== What you are asked to do ==
The lines to print are the one containing "theorem argTrigger_code (x" and every line after it through the end of the entries below. Print them exactly and nothing else.

Segment Start: Task material

-- ==== Sys2Proof/Laws/Judging.lean ====
section
/-! SUPPORT. How a command is judged: the guards of RESET_N and of INIT taken away, and the argument bytes of the numbers,
switches and codes read. -/

namespace Sys2Proof.Machine

/-! ## The guards -/

theorem State.awake_of_high {s : State} (h : s.resetLow = false) (f : State → State) : s.awake f = f s := by
  simp [State.awake, h]

theorem State.awake_of_low {s : State} (h : s.resetLow = true) (f : State → State) : s.awake f = s := by
  simp [State.awake, h]

theorem State.hearing_of_listening {s : State} (h : s.resetLow = false) (hl : s.mgmt.listening = true)
    (f : State → State) : s.hearing f = f s := by
  simp [State.hearing, State.awake, h, hl]

theorem State.hearing_of_low {s : State} (h : s.resetLow = true) (f : State → State) : s.hearing f = s :=
  State.awake_of_low h _

/-- A frame under a CS_N that has been low since the release only makes the port listen (R167). -/
theorem State.hearing_of_waiting {s : State} (h : s.resetLow = false) (hl : s.mgmt.listening = false)
    (f : State → State) : s.hearing f = s.withMgmt { s.mgmt with listening := true } := by
  simp [State.hearing, State.awake, h, hl]

theorem State.onEdge_of_hasBeenLow {s : State} (h : s.resetLow = false) {line : EdgeInput}
    (hl : line.seen ≠ .highFromRelease) (f : State → State) : s.onEdge line f = f s := by
  simp [State.onEdge, State.awake, EdgeInput.hasBeenLow, h, hl]

/-- A line that has been high since RESET_N rose gives no edge (R182). -/
theorem State.onEdge_of_highFromRelease {s : State} {line : EdgeInput} (hl : line.seen = .highFromRelease)
    (f : State → State) : s.onEdge line f = s := by
  simp [State.onEdge, State.awake, EdgeInput.hasBeenLow, hl]

theorem State.unlessInit_of_ne {s : State} (h : s.op ≠ .init) (n : Nat) (f : State → State) : s.unlessInit n f = f s := by
  simp [State.unlessInit, h]

theorem State.unlessInit_of_init {s : State} (h : s.op = .init) (n : Nat) (f : State → State) :
    s.unlessInit n f = s.refuse .badState n := by
  simp [State.unlessInit, h]

/-- A PUT_SETTING of a global item whose checks are met reaches its owner. -/
theorem State.putGlobal_of_ok {α : Type} {s : State} (h : s.op ≠ .init) {arg : Option α} {v : α} (ha : arg = some v)
    (owner : α → State → State) : s.putGlobal 0 arg owner = owner v s := by
  simp [State.putGlobal, State.unlessInit_of_ne h, ha]

/-- A PUT_SETTING of a group or channel item whose checks are met reaches its owner. -/
theorem State.putIndexed_of_ok {α : Type} {s : State} (h : s.op ≠ .init) {index : Byte} {n : Fin 4}
    (hi : argBelow 4 index = some n) {arg : Option α} {v : α} (ha : arg = some v) (owner : Fin 4 → α → State → State) :
    s.putIndexed index arg owner = owner n v s := by
  simp [State.putIndexed, State.unlessInit_of_ne h, hi, ha]

/-! ## Argument bytes -/

/-- The byte of a number below n is read as that number. -/
theorem argBelow_ofNat {n : Nat} (h : n ≤ 256) (i : Fin n) : argBelow n (BitVec.ofNat 8 i.val) = some i := by
  have hi := i.isLt
  have hb : (BitVec.ofNat 8 i.val).toNat = i.val := by simp; omega
  simp [argBelow, hb]

theorem argBelow_none {n : Nat} {b : Byte} (h : n ≤ b.toNat) : argBelow n b = none := by
  simp [argBelow]; omega

theorem argBelow_some {n : Nat} {b : Byte} {i : Fin n} : argBelow n b = some i ↔ i.val = b.toNat := by
  unfold argBelow
  split
  · rw [Option.some_inj, Fin.ext_iff]; exact eq_comm
  · have := i.isLt; simp; omega

theorem argSwitch_spec {v : Byte} (h : v.toNat ≤ 1) : argSwitch v = some (decide (v = 1)) := by
  have : v = 0 ∨ v = 1 := by
    rcases Nat.le_one_iff_eq_zero_or_eq_one.mp h with h | h
    · exact .inl (BitVec.eq_of_toNat_eq h)
    · exact .inr (BitVec.eq_of_toNat_eq h)
  rcases this with rfl | rfl <;> rfl

theorem argFour_spec {b : Byte} (h : b.toNat < 16) : argFour b = some (b.setWidth 4) := by simp [argFour, h]

theorem argFour_none {b : Byte} (h : 16 ≤ b.toNat) : argFour b = none := by simp [argFour]; omega

theorem argCauses_spec {c : BitVec 24} (h : c.toNat < 2 ^ 19) : argCauses c = some (c.setWidth 19) := by
  simp only [argCauses, h, if_true]

theorem argCauses_none {c : BitVec 24} (h : 2 ^ 19 ≤ c.toNat) : argCauses c = none := by
  simp only [argCauses]; rw [if_neg]; omega

theorem argGrantPolicy_code (p : GrantPolicy) : argGrantPolicy p.code = some p := by cases p <;> rfl
theorem argTrigger_code (x : TriggerSource) : argTrigger x.code = some x := by cases x <;> rfl
theorem argMode_code (x : GroupMode) : argMode x.code = some x := by cases x <;> rfl
theorem argPolicy_code (x : FullPolicy) : argPolicy x.code = some x := by cases x <;> rfl
theorem argDirection_code (x : Direction) : argDirection x.code = some x := by cases x <;> rfl

theorem argMicroseconds_spec {v : BitVec 16} (h : v.toNat ≤ 4095) : argMicroseconds v = some (v.setWidth 12) := by
  simp only [argMicroseconds]; rw [if_pos]; omega

theorem argRange_of_le {lo hi : Nat} {b : Byte} (h1 : lo ≤ b.toNat) (h2 : b.toNat ≤ hi) : argRange lo hi b = some b := by
  simp [argRange, h1, h2]

theorem argPeriod_of_le {v : BitVec 16} (h : 2 ≤ v.toNat) : argPeriod v = some v := by simp [argPeriod, h]

/-! ## One bit of the cause set -/

/-- Setting a cause sets its member and no other (R155). -/
theorem State.raise_bit (s : State) (c : Cause) (i : Fin 19) : (s.raise c).ev.causes.getLsbD i.val =
    (s.ev.causes.getLsbD i.val || decide (i.val = c.member)) := by
  simp [State.raise, EventUnit.raise, EventUnit.evaluated, Cause.asSet, State.withEv]

/-- Re-evaluating CAPTURE_READY gives it the level of the queue and leaves every other cause (R149, R156). -/
theorem State.refreshReady_bit (s : State) (i : Fin 19) : s.refreshReady.ev.causes.getLsbD i.val =
    if i.val = 18 then decide (s.cap.threshold.toNat ≤ s.cap.queue.length) else s.ev.causes.getLsbD i.val := by
  simp [State.refreshReady, EventUnit.ready, EventUnit.evaluated, stickyCauses, Cause.asSet, State.withEv, Cause.member]
  split <;> split <;> simp_all

end Sys2Proof.Machine
end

Segment End: Task material

== Solution to this problem ==
theorem argTrigger_code (x : TriggerSource) : argTrigger x.code = some x := by cases x <;> rfl
theorem argMode_code (x : GroupMode) : argMode x.code = some x := by cases x <;> rfl
theorem argPolicy_code (x : FullPolicy) : argPolicy x.code = some x := by cases x <;> rfl
theorem argDirection_code (x : Direction) : argDirection x.code = some x := by cases x <;> rfl

theorem argMicroseconds_spec {v : BitVec 16} (h : v.toNat ≤ 4095) : argMicroseconds v = some (v.setWidth 12) := by
  simp only [argMicroseconds]; rw [if_pos]; omega

theorem argRange_of_le {lo hi : Nat} {b : Byte} (h1 : lo ≤ b.toNat) (h2 : b.toNat ≤ hi) : argRange lo hi b = some b := by
  simp [argRange, h1, h2]

theorem argPeriod_of_le {v : BitVec 16} (h : 2 ≤ v.toNat) : argPeriod v = some v := by simp [argPeriod, h]

/-! ## One bit of the cause set -/

/-- Setting a cause sets its member and no other (R155). -/
theorem State.raise_bit (s : State) (c : Cause) (i : Fin 19) : (s.raise c).ev.causes.getLsbD i.val =
    (s.ev.causes.getLsbD i.val || decide (i.val = c.member)) := by
  simp [State.raise, EventUnit.raise, EventUnit.evaluated, Cause.asSet, State.withEv]

/-- Re-evaluating CAPTURE_READY gives it the level of the queue and leaves every other cause (R149, R156). -/
theorem State.refreshReady_bit (s : State) (i : Fin 19) : s.refreshReady.ev.causes.getLsbD i.val =
    if i.val = 18 then decide (s.cap.threshold.toNat ≤ s.cap.queue.length) else s.ev.causes.getLsbD i.val := by
  simp [State.refreshReady, EventUnit.ready, EventUnit.evaluated, stickyCauses, Cause.asSet, State.withEv, Cause.member]
  split <;> split <;> simp_all

end Sys2Proof.Machine
end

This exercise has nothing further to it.